Not because they're particularly dedicated to helping out constituents,
although many are, but because it's great for re-election. A good
congressional district staffer could take this, write up a few letters "from"
the Congressperson to whoever's in charge of the person in charge of JPAC,
send a release to the local cable channel, and get a pretty good local
firestorm going on the issue to shame the DoD into some action. This may not
get the investigation going, but it will get some progress...which will be
good for the petitioner (since they got some official attention they wouldn't
otherwise have), and good for the Congressperson (since they'll be able to
highlight this in their newsletters and when they're running for re-election
as someone who "gets results"). District staffers live for things like this;
take advantage of it.

Pro tip if you have something where you're going to use this strategy: make it
as easy and as obvious as possible what you'd like your representative to do.
Want them to send a letter to a particular official? Attach a copy of the
letter you've already sent that official. Want them to make a call? Include
all the information you have about the person you tried to call, their
supervisor's information, and the talking points you would have used had you
been able to make it.

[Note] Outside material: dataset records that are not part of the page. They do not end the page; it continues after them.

section
/-! PROOFS. The mask-key generator: the seed update as a number, and its inverse (R150, R156). -/

namespace Sys2Proof.Machine

/-- Settles O33: the product of two 32-bit words is the product of their numbers modulo 2^32. -/
theorem seedUpdateIsXorTimesThirtyOne : Obligations.SeedUpdateIsXorTimesThirtyOne :=
  fun c seed => BitVec.toNat_mul (seed ^^^ c) 31#32

/-- 31 is odd, so it has an inverse modulo 2^32, and multiplying by it loses nothing. -/
theorem mul_thirtyOne_bijective : Function.Bijective (fun v : Seed => v * 31#32) := by
  refine Function.bijective_iff_has_inverse.2 ⟨fun v => v * 3186588639#32, fun v => ?_, fun v => ?_⟩
  · exact (BitVec.mul_assoc v 31#32 3186588639#32).trans (BitVec.mul_one v)
  · exact (BitVec.mul_assoc v 3186588639#32 31#32).trans (BitVec.mul_one v)

/-- Settles O34: the update is the XOR and then the product, each a bijection. -/
theorem seedUpdateIsBijective : Obligations.SeedUpdateIsBijective :=
  fun c => mul_thirtyOne_bijective.comp (xor_left_involutive c).bijective

end Sys2Proof.Machine
end

section
/-! PROOFS. FrameBuilder: the bytes of a frame in each length class and through the whole operation, its length, and
the result for a missing argument (R141 to R145, R148, R153). -/

namespace Sys2Proof.Machine

/-! ### The bytes in front of the key and the payload -/

/-- Byte 1 is the number mk * 128 plus the code (R68). -/
theorem encodeByte1_eq_ofNat (m : Bool) (l : BitVec 7) :
    encodeByte1 m l = BitVec.ofNat 8 ((if m then 128 else 0) + l.toNat) := by
  rw [← encodeByte1_toNat, BitVec.ofNat_toNat, BitVec.setWidth_eq]

/-- Byte 1 is the OR of the mask bit and the code (step 3 of R141). -/
theorem encodeByte1_eq_or (m : Bool) (l : BitVec 7) :
    encodeByte1 m l = (if m then 0x80#8 else 0x00#8) ||| BitVec.ofNat 8 l.toNat := by
  revert m l; decide

/-- The low byte of a number depends on it modulo 256 alone. -/
theorem ofNat_mod_256 (v : Nat) : BitVec.ofNat 8 (v % 256) = lowByte v :=
  BitVec.eq_of_toNat_eq (by simp [lowByte])

/-! ### What BUILD leaves beside the output -/

/-- A frame leaves SEED updated if it is masked, status 00, `err_args` 0, and the operands as they were. -/
theorem State.returnFrame_frame (m : Bool) (code : BitVec 7) (field : Buffer) (s : State) :
    (s.returnFrame config m code field).seed = seedAfter m s.seed ∧
      (s.returnFrame config m code field).status = 0b00#2 ∧
      (s.returnFrame config m code field).errArgs = false ∧
      s.keepsOperands (s.returnFrame config m code field) :=
  ⟨State.returnFrame_seed m code field s, State.returnFrame_status config m code field s,
    State.returnFrame_errArgs config m code field s, State.returnFrame_keeps config m code field s⟩

/-- A BUILD without one of its arguments reports the error, emits nothing and changes nothing. -/
theorem State.rejectArguments_frame (s : State) :
    s.rejectArguments.errArgs = true ∧ s.rejectArguments.status = 0b10#2 ∧ s.rejectArguments.o = [] ∧
      s.rejectArguments.seed = s.seed ∧ s.keepsOperands s.rejectArguments :=
  ⟨State.rejectArguments_errArgs s, State.rejectArguments_status s, State.rejectArguments_o s,
    State.rejectArguments_seed s, State.rejectArguments_keeps s⟩

/-! ### The three length classes -/

/-- Settles O24: up to 125 the code is the length itself, and the field between header and key is empty. -/
theorem buildSEmitsShortFrame : Obligations.BuildSEmitsShortFrame := by
  intro s m hshort
  refine ⟨_, whenSelected_of_admits (decide_eq_true hshort), ?_, State.returnFrame_frame m _ _ s⟩
  have hcode : (BitVec.ofNat 7 s.a.length).toNat = s.a.length :=
    (BitVec.toNat_ofNat _ 7).trans (Nat.mod_eq_of_lt (by omega))
  rw [State.returnFrame_o, encodeByte1_eq_ofNat, hcode, List.append_nil]

/-- Settles O25: the code is 126, and the field is `be16` of the length. -/
theorem buildMEmitsBigEndianLength : Obligations.BuildMEmitsBigEndianLength := by
  intro s m hlow hhigh
  refine ⟨_, whenSelected_of_admits (by simp [Instr.admits, hlow, hhigh]), ?_, State.returnFrame_frame m _ _ s⟩
  rw [State.returnFrame_o, encodeByte1_eq_ofNat, ofNat_mod_256]
  rfl

/-- Settles O26: the code is 127, and the field is `longField`, `be32` of the low 31 bits and two zero bytes. -/
theorem buildLEmitsSixByteLength : Obligations.BuildLEmitsSixByteLength := by
  intro s m hlong
  refine ⟨_, whenSelected_of_admits (decide_eq_true hlong), ?_, State.returnFrame_frame m _ _ s⟩
  rw [State.returnFrame_o, encodeByte1_eq_ofNat, longField_eq]
  simp only [ofNat_mod_256]
  rfl

/-- Settles O31: BUILD.S on the empty payload, whose masking is empty. -/
theorem emptyMaskedFrameIsHeaderAndKey : Obligations.EmptyMaskedFrameIsHeaderAndKey := by
  intro s ha
  obtain ⟨t, ht, ho, hseed, -⟩ := buildSEmitsShortFrame s true (by simp [ha])
  have hframe : t.o = [s.b0, 0x80#8] ++ keyAfter s.seed := by
    rw [ho, ha, keyAndPayload, if_pos rfl, maskedBy_nil, List.append_nil]
    rfl
  exact ⟨t, ht, hframe, by rw [hframe]; rfl, hseed⟩

/-! ### The whole operation -/

/-- Settles O28: with all arguments present BUILD is the frame with `lenCode` and `lenField` of the length, and with
one missing it has its one rejection. -/
theorem buildFollowsTheSevenSteps : Obligations.BuildFollowsTheSevenSteps := by
  refine ⟨fun s m => ?_, fun s k b p m hmissing => ?_⟩
  · refine ⟨_, exec_build_present s m, ?_, State.returnFrame_frame m _ _ s⟩
    rw [State.returnFrame_o, encodeByte1_eq_or, lenCode_toNat, lenField_eq]
    rfl
  · have hp : (k && b && p) = false := by simpa [imp_iff_not_or, or_assoc] using hmissing
    exact ⟨_, exec_build_missing m hp, State.rejectArguments_frame s⟩

/-- Settles O30: a frame has `frameLength`, and the rejection is empty. -/
theorem buildOutputLength : Obligations.BuildOutputLength := by
  intro s k b p m
  cases hp : k && b && p
  · exact ⟨_, exec_build_missing m hp, congrArg List.length (State.rejectArguments_o s)⟩
  · obtain ⟨⟨rfl, rfl⟩, rfl⟩ : (k = true ∧ b = true) ∧ p = true := by simpa using hp
    exact ⟨_, exec_build_present s m, State.returnFrame_o_length m s⟩

/-- Settles O27: the three rows have one meaning, `State.rejectArguments`. -/
theorem buildErrChangesNothing : Obligations.BuildErrChangesNothing := by
  rintro s x y z i (rfl | rfl | rfl)
  all_goals exact ⟨_, rfl, State.rejectArguments_frame s⟩

end Sys2Proof.Machine
end

section
/-! PROOFS. SEED counts the masked frames: it moves with each masked BUILD and with nothing else, so the key of a
masked BUILD is fixed by how many came before it (R150, R151, R154). -/

namespace Sys2Proof.Machine

/-! ### The one word that draws a key -/

/-- A command draws a key exactly if its word is 0x3F, a BUILD with all arguments present and mk = 1. -/
theorem drawsKey_eq {i : Instr} (h : i.kind ≠ .wire) : drawsKey i = (encode i == 0x3F#8) := by
  cases i with
  | build k b p m => revert k b p m; decide
  | buildErrMk x y z | buildErrB0 x y z | buildErrPl x y z => revert x y z; decide
  | buildS m | buildM m | buildL m => revert m; decide
  | wireByte0 | wireByte1 => exact absurd rfl h
  | _ => rfl

theorem drawsKey_of_decode {w : Byte} {n : Nat} {i : Instr} (h : decode w n = .ok i) :
    drawsKey i = (w == 0x3F#8) := by
  obtain ⟨rfl, -⟩ := decode_eq_ok_iff.1 h
  exact drawsKey_eq (kind_of_decode h)

/-! ### One step -/

/-- A legal command that is next is served, and SEED is updated exactly if its word is 0x3F (R154). -/
theorem step_legal_command {s : State} {c : Command} {rest : List Request} (hp : s.pending = .command c :: rest)
    (hc : c.legal = true) :
    ∃ t, step s = .next t ∧ t.pending = rest ∧ t.seed = seedAfter (c.cmd == 0x3F#8) s.seed := by
  obtain ⟨i, hi⟩ := Command.legal_iff.1 hc
  obtain ⟨t, ht⟩ := exec_decoded_total (s := s.takeCommand c rest) hi
  obtain ⟨hpending, -⟩ := exec_keeps ht
  refine ⟨t, (step_command hp hi).trans ht, hpending, ?_⟩
  rw [exec_seed ht, drawsKey_of_decode hi]
  rfl

/-- The 4 bytes behind header and length field of a masked frame are the key (R149). -/
theorem maskedFrame_key (x y : Byte) (n : Nat) (seed : Seed) (a : Buffer) :
    (([x, y] ++ lenField n ++ keyAndPayload true seed a).drop (2 + lengthFieldSize n)).take 4 = keyAfter seed := by
  have hfront : ([x, y] ++ lenField n).length = 2 + lengthFieldSize n := by
    rw [List.length_append, lenField_length]
    rfl
  rw [← hfront, List.drop_left]
  rfl

/-- A masked BUILD that is next updates SEED and emits the key of the updated seed (R150, R151). -/
theorem step_masked_build {s : State} {c : Command} {rest : List Request} (hp : s.pending = .command c :: rest)
    (hc : c.cmd = 0x3F#8) :
    ∃ t, step s = .next t ∧ t.seed = seedAfter true s.seed ∧
      (t.o.drop (2 + lengthFieldSize c.a.length)).take 4 = keyBytes (config.keyOfSeed t.seed) := by
  have hd : decode c.cmd c.a.length = .ok (buildForm true true true true c.a.length) := by
    rw [hc]
    exact decode_buildWord true true true true c.a.length
  have hs := (step_command hp hd).trans (exec_buildForm (s.takeCommand c rest) true true true true)
  refine ⟨_, hs.trans (exec_build_present _ true), State.returnFrame_seed true _ _ _, ?_⟩
  rw [State.returnFrame_o, State.returnFrame_seed]
  exact maskedFrame_key _ _ _ _ _

/-! ### A queue that ends in a masked BUILD -/

/-- One update more is counted if and only if the first command is a masked BUILD. -/
theorem iterate_countP_cons (c : Command) (cs : List Command) (v : Seed) :
    (seedAfter true)^[(c :: cs).countP (fun d => d.cmd == 0x3F#8) + 1] v =
      (seedAfter true)^[cs.countP (fun d => d.cmd == 0x3F#8) + 1] (seedAfter (c.cmd == 0x3F#8) v) := by
  rw [List.countP_cons]
  cases c.cmd == 0x3F#8 <;> rfl

/-- Settles O37, by induction on the commands before the masked BUILD: each moves SEED as `step_legal_command` says,
and the last step is `step_masked_build`. -/
theorem keyDependsOnCountOfMaskedFrames : Obligations.KeyDependsOnCountOfMaskedFrames := by
  intro s cs c hlegal hc hp
  induction cs generalizing s with
  | nil =>
    obtain ⟨t, ht, hseed, hkey⟩ := step_masked_build hp hc
    exact ⟨t, run_succ 0 ht, hseed, hkey⟩
  | cons d cs ih =>
    obtain ⟨hd, hcs⟩ := List.forall_mem_cons.1 hlegal
    obtain ⟨u, hu, hpending, hseed⟩ := step_legal_command hp hd
    obtain ⟨t, ht, htseed, hkey⟩ := ih u hcs hpending
    refine ⟨t, (run_succ _ hu).trans ht, ?_, hkey⟩
    rw [htseed, hseed]
    exact (iterate_countP_cons d cs s.seed).symm

end Sys2Proof.Machine
end

section
/-! PROOFS. HDR2 on the extension of a frame of class M: the length with its two bytes swapped, and the key that BUILD
emitted (R112, R114, R144, R176 (b)). -/

namespace Sys2Proof.Machine

/-- On the two extension sizes of code 126 HDR2 reads the 16-bit length, and on the longer one the key at offset 2. -/
theorem exec_hdr2_medium {s : State} {m : Bool} (h : s.a.length = dispatchSize 126#7 m) :
    exec .hdr2 s =
      .next (s.returnExtended (presentLength (le16 s.a)) (if m then some (keyAt s.a 2) else none)) := by
  cases m <;> simp [exec, execHdr2, h, dispatchSize]

/-- HDR2 reads in little-endian order the two bytes that BUILD wrote in big-endian order (D5). -/
theorem le16_be16_append (n : Nat) (rest : Buffer) (h : n < 65536) :
    (le16 (be16 n ++ rest)).toNat = 256 * (n % 256) + n / 256 := by
  rw [le16_toNat, be16]
  simp only [byteAt, List.cons_append, List.getD_cons_zero, List.getD_cons_succ, lowByte, BitVec.toNat_ofNat]
  omega

/-- The key at offset 2 is the one right behind the 2-byte length field. -/
theorem keyAt_be16_append (n : Nat) (k : Buffer) (hk : k.length = 4) : keyBytes (keyAt (be16 n ++ k) 2) = k := by
  match k, hk with
  | [_, _, _, _], _ => rfl

/-- The 2 or 6 bytes behind a class M frame's first two: the length field, and the key if there is one. -/
theorem memRead_mediumFrame (x y : Byte) (n : Nat) (m : Bool) (seed : Seed) (a : Buffer) :
    memRead ([x, y] ++ be16 n ++ keyAndPayload m seed a) 2 (dispatchSize 126#7 m) =
      be16 n ++ if m then keyAfter seed else [] := by
  cases m <;> rfl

Keep your issue morally black-and-white, and make it
very easy to understand how doing X will result in something concrete and
simple that the representative can consider an accomplishment. You're
competing with a whole host of other interests who want some of this
representative's district time, so make it very clear why what you want is
easy to do, morally right (according to the morals of the majority of your
district), and simple to understand & be convinced of.

------
warmwaffles
Any way we can start sending letters to this guy to pull his head out of his
ass?